**** EXERCISE DATA ****

-- ==== Sys2Proof/Machine/Retry.lean ====
section
/-! DEFINITION. The attempt budget: AWAIT, VERR, ACCEPT and SKIP (42_retry_fsm.md). Each is the
step's effect at an edge with rst = 0. -/

namespace Sys2Proof.Machine

/-- AWAIT's step (42_retry_fsm.md R143): a budget of 0 is BudgetExhaustion (60_exceptions.md R213). -/
def awaitStep (s : State) : Outcome :=
  if s.regs.budget = 0 then .next (s.withRegs { s.regs with state := stSkip })
  else emit s ⟨.prompt, 0⟩ { s.regs with state := stRead }

/-- VERR's step (42_retry_fsm.md R144), the report of a ValidationFailure (60_exceptions.md R211). -/
def verrStep (s : State) : Outcome :=
  emit s ⟨.verrNotice, 0⟩
    { s.regs with
      budget := decrement s.regs.budget
      state := if s.regs.rdDisc then stDiscard else stAwait }

/-- SKIP's step (42_retry_fsm.md R147), the report of BudgetExhaustion (60_exceptions.md R213). -/
def skipStep (s : State) : Outcome :=
  emit s ⟨.skipNotice, 0⟩ { s.regs with state := stReport }

/-- AWAIT (42_retry_fsm.md R143). -/
def execAwait (s : State) : Outcome := awaitStep s

/-- VERR (42_retry_fsm.md R144). -/
def execVerr (s : State) : Outcome := verrStep s

/-- ACCEPT (42_retry_fsm.md R145). -/
def execAccept (s : State) : Outcome :=
  match s.regs.slot with
  | .first =>
    .next (s.withRegs
      { s.regs with budget := BitVec.ofNat _ s.cfg.nAttempts, slot := .second, state := stAwait })
  | .second => .next (s.withRegs { s.regs with state := stCompute })

/-- SKIP (42_retry_fsm.md R147). -/
def execSkip (s : State) : Outcome := skipStep s

end Sys2Proof.Machine
end

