-- ==== Sys2Proof/Certificates/Slice0/Obligations.lean ====
section
/-! DEFINITION. The statements for the provers. Each formalises what a numbered rule of spec/ says the
block does, in the terms of Machine and Safety. -/

open Sys2Proof Sys2Proof.Machine

/-! Encodings. -/

/-- 30_encoding.md R70 to R76: every well-formed instruction but ADD and ACCUM is read back from its
word. ADD and ACCUM have no word of their own (40_adder.md R100, 41_accumulator.md R120: "Encoding:
none"): that they encode to COMPUTE's word, which decodes to COMPUTE, is the model's choice (log 12). -/
def Obligations.DecodeEncodeAgree : Prop :=
  (∀ i : Instr, i.wellFormed = true → i ≠ .add → i ≠ .accum → decode (encode i) = .ok i) ∧
  decode (encode .add) = .ok .compute ∧ decode (encode .accum) = .ok .compute

/-- The other direction: a word that decodes is the encoding of what it decodes to, but that every EOF
beat is the same beat (30_encoding.md R71), and that a state_phase word outside READ is the step its
state code selects (R70). That the one EOF beat is written with in_data 0, that such a step is written
in the format state, and that an event word decodes by its code alone, whatever data it carries, are the
model's choices (log 20). -/
def Obligations.EncodeDecodeAgree : Prop :=
  ∀ (w : CodeWord) (i : Instr), decode w = .ok i →
    encode i =
      if i = .beatEof then ⟨.beat, 0x100⟩
      else if w.format = .statePhase ∧ w.bits / 4 ≠ 0x2 then ⟨.state, w.bits / 4⟩
      else w

/-- 30_encoding.md R70: every word that fits its format decodes, the steps are selected by the state
code and, in READ, by rd_phase, and a number too wide for its format is rejected. -/
def Obligations.EveryWordOfAFormatDecodes : Prop :=
  ∀ w : CodeWord,
    (w.bits < 2 ^ w.format.width → ∃ i, decode w = .ok i) ∧
    (2 ^ w.format.width ≤ w.bits → decode w = .error (.tooWide w.format)) ∧
    (w.format = .statePhase → w.bits / 4 ≠ 0x2 → w.bits < 2 ^ 6 →
      decode w = decode ⟨.state, w.bits / 4⟩)

/-- 30_encoding.md R76: the classes, by their bytes, in the token reader and in the decoder. -/
def Obligations.ByteClassesAreTheTable : Prop :=
  ∀ b : Byte,
    let lf := b = 0x0A
    let ws := b = 0x09 ∨ b = 0x0B ∨ b = 0x0C ∨ b = 0x0D ∨ b = 0x20
    let digit := 0x30 ≤ b.toNat ∧ b.toNat ≤ 0x39
    let other := ¬lf ∧ ¬ws ∧ ¬digit ∧ b ≠ 0x2B ∧ b ≠ 0x2D
    (classify b = .lf ↔ lf) ∧ (classify b = .ws ↔ ws) ∧
    (∀ d, classify b = .digit d ↔ digit ∧ d = b.toNat - 0x30) ∧
    (classify b = .plus ↔ b = 0x2B) ∧ (classify b = .minus ↔ b = 0x2D) ∧
    (classify b = .other ↔ other) ∧
    (decodeByteClass b = .lf ↔ lf) ∧
    (decodeByteClass b ∈ [.wsTab, .wsVt, .wsFfCr 0, .wsFfCr 1, .wsSpace] ↔ ws) ∧
    ((∃ v, decodeByteClass b = .digitLow v ∧ b.toNat = 0x30 + v.toNat) ∨
      (∃ v, decodeByteClass b = .digitHigh v ∧ b.toNat = 0x38 + v.toNat) ↔ digit) ∧
    (decodeByteClass b = .plus ↔ b = 0x2B) ∧ (decodeByteClass b = .minus ↔ b = 0x2D) ∧
    (decodeByteClass b = .other b ↔ other)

****

**TASK TO COMPLETE**.
From the records above, copy out the line with "def execSkip (s", the line with "decode w = decode ⟨.state, w.bits / 4⟩)", and every line between them, word for word.

**EXPECTED ANSWER**.
def execSkip (s : State) : Outcome := skipStep s

end Sys2Proof.Machine
end

-- ==== Sys2Proof/Certificates/Slice0/Obligations.lean ====
section
/-! DEFINITION. The statements for the provers. Each formalises what a numbered rule of spec/ says the
block does, in the terms of Machine and Safety. -/

open Sys2Proof Sys2Proof.Machine

/-! Encodings. -/

/-- 30_encoding.md R70 to R76: every well-formed instruction but ADD and ACCUM is read back from its
word. ADD and ACCUM have no word of their own (40_adder.md R100, 41_accumulator.md R120: "Encoding:
none"): that they encode to COMPUTE's word, which decodes to COMPUTE, is the model's choice (log 12). -/
def Obligations.DecodeEncodeAgree : Prop :=
  (∀ i : Instr, i.wellFormed = true → i ≠ .add → i ≠ .accum → decode (encode i) = .ok i) ∧
  decode (encode .add) = .ok .compute ∧ decode (encode .accum) = .ok .compute

/-- The other direction: a word that decodes is the encoding of what it decodes to, but that every EOF
beat is the same beat (30_encoding.md R71), and that a state_phase word outside READ is the step its
state code selects (R70). That the one EOF beat is written with in_data 0, that such a step is written
in the format state, and that an event word decodes by its code alone, whatever data it carries, are the
model's choices (log 20). -/
def Obligations.EncodeDecodeAgree : Prop :=
  ∀ (w : CodeWord) (i : Instr), decode w = .ok i →
    encode i =
      if i = .beatEof then ⟨.beat, 0x100⟩
      else if w.format = .statePhase ∧ w.bits / 4 ≠ 0x2 then ⟨.state, w.bits / 4⟩
      else w

/-- 30_encoding.md R70: every word that fits its format decodes, the steps are selected by the state
code and, in READ, by rd_phase, and a number too wide for its format is rejected. -/
def Obligations.EveryWordOfAFormatDecodes : Prop :=
  ∀ w : CodeWord,
    (w.bits < 2 ^ w.format.width → ∃ i, decode w = .ok i) ∧
    (2 ^ w.format.width ≤ w.bits → decode w = .error (.tooWide w.format)) ∧
    (w.format = .statePhase → w.bits / 4 ≠ 0x2 → w.bits < 2 ^ 6 →
      decode w = decode ⟨.state, w.bits / 4⟩)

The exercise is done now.